[Dataset entries]
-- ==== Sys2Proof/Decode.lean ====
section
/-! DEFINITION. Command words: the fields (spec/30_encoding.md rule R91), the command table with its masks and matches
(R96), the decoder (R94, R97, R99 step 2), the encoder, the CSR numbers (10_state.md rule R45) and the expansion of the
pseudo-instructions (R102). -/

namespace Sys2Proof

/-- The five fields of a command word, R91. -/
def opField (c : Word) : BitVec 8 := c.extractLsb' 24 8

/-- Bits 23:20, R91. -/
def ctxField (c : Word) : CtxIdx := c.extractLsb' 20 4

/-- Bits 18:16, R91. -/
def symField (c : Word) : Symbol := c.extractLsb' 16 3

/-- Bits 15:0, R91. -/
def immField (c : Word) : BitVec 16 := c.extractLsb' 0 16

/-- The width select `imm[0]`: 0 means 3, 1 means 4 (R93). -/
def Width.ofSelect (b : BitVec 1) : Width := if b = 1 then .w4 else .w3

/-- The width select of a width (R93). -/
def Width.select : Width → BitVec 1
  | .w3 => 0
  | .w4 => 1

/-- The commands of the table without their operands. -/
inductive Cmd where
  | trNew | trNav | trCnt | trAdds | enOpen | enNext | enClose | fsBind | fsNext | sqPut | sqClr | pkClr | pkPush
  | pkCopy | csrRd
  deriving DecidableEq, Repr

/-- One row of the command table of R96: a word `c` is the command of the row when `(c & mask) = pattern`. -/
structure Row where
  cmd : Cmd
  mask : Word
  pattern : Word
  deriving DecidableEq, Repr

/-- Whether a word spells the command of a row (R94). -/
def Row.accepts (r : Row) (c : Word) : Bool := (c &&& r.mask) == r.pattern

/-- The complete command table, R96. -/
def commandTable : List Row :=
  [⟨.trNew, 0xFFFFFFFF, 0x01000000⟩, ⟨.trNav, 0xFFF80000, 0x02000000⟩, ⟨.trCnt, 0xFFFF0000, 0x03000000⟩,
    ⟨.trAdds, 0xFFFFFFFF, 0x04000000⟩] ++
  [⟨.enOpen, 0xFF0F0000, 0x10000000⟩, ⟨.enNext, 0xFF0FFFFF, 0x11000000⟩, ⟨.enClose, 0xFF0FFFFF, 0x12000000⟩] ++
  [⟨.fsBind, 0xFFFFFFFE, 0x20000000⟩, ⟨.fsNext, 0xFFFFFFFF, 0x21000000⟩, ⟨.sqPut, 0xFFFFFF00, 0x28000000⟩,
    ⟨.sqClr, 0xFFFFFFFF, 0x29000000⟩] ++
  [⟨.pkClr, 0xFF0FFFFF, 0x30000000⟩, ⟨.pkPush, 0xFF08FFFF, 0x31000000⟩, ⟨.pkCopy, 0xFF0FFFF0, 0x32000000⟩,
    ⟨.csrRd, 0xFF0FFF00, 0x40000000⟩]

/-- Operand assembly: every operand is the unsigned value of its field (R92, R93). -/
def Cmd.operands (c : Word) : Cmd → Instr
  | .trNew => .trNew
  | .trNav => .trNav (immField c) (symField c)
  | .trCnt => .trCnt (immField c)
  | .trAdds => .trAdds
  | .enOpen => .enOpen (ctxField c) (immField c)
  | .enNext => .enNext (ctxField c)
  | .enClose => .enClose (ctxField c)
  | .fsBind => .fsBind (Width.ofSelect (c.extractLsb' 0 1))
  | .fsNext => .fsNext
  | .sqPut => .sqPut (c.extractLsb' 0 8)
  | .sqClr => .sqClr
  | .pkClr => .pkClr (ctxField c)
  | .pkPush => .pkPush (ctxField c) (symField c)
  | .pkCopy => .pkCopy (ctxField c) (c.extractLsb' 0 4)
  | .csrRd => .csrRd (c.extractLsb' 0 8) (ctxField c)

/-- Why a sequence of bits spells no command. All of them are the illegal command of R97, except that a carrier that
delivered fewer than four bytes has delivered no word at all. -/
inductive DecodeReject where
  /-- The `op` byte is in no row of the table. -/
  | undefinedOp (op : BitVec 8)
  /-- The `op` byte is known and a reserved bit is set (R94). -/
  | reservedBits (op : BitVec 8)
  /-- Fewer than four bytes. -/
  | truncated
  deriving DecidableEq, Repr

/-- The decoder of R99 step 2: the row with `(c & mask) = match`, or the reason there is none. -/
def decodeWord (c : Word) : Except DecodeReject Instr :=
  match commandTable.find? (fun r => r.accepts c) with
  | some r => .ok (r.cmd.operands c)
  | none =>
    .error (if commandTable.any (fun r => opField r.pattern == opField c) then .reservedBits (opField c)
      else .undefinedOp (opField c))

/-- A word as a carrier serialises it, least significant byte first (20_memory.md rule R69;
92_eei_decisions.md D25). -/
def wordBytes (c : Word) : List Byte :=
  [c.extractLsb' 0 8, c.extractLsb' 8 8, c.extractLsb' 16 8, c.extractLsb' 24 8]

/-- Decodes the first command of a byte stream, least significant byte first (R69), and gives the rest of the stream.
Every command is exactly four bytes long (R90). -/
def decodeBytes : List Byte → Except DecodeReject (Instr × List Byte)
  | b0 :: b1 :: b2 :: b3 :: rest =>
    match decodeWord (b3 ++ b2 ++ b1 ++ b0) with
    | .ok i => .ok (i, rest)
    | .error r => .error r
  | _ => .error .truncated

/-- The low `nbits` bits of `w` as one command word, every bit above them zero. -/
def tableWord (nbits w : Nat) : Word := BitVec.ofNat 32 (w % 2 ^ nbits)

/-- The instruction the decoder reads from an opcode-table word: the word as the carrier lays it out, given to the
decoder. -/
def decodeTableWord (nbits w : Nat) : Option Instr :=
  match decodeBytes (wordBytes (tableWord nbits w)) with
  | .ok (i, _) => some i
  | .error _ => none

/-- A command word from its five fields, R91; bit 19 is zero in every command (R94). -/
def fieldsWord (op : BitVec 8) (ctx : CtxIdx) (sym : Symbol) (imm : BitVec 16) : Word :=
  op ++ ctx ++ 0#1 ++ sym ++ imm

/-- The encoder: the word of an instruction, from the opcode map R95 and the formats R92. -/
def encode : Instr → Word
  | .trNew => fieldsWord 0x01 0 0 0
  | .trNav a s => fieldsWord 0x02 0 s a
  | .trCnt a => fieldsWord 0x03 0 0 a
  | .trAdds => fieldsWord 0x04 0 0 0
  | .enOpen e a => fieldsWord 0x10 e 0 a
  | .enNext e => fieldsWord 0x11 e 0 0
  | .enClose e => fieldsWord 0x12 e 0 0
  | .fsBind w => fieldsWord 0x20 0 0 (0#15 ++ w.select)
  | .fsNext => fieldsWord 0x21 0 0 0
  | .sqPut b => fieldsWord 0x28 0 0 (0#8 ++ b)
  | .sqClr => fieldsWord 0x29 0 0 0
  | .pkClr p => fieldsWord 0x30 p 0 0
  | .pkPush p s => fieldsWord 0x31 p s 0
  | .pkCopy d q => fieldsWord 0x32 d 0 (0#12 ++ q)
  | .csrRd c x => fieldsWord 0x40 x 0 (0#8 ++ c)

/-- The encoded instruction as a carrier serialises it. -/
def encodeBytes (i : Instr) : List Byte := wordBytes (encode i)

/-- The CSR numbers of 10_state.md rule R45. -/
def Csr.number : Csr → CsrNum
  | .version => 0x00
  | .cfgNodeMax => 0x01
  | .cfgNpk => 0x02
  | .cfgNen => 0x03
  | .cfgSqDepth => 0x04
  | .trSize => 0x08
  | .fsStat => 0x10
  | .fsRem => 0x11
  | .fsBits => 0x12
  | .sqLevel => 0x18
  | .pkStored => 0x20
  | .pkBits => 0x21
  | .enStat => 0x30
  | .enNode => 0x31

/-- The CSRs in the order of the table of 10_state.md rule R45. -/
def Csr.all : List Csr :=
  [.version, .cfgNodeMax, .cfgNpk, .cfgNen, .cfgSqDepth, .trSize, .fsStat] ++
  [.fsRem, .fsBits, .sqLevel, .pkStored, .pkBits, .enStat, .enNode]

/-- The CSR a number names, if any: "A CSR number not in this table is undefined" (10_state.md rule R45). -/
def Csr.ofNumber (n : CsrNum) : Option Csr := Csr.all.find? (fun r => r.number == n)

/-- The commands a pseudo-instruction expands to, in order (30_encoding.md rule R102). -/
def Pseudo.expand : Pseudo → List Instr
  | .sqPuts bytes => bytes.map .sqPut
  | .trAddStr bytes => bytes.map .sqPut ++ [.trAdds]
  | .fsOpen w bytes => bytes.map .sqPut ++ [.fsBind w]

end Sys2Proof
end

— Description of the task —
Above are the entries; copy every line among them that contains the word "from".

— Task output —
/-- The instruction the decoder reads from an opcode-table word: the word as the carrier lays it out, given to the
/-- A command word from its five fields, R91; bit 19 is zero in every command (R94). -/
/-- The encoder: the word of an instruction, from the opcode map R95 and the formats R92. -/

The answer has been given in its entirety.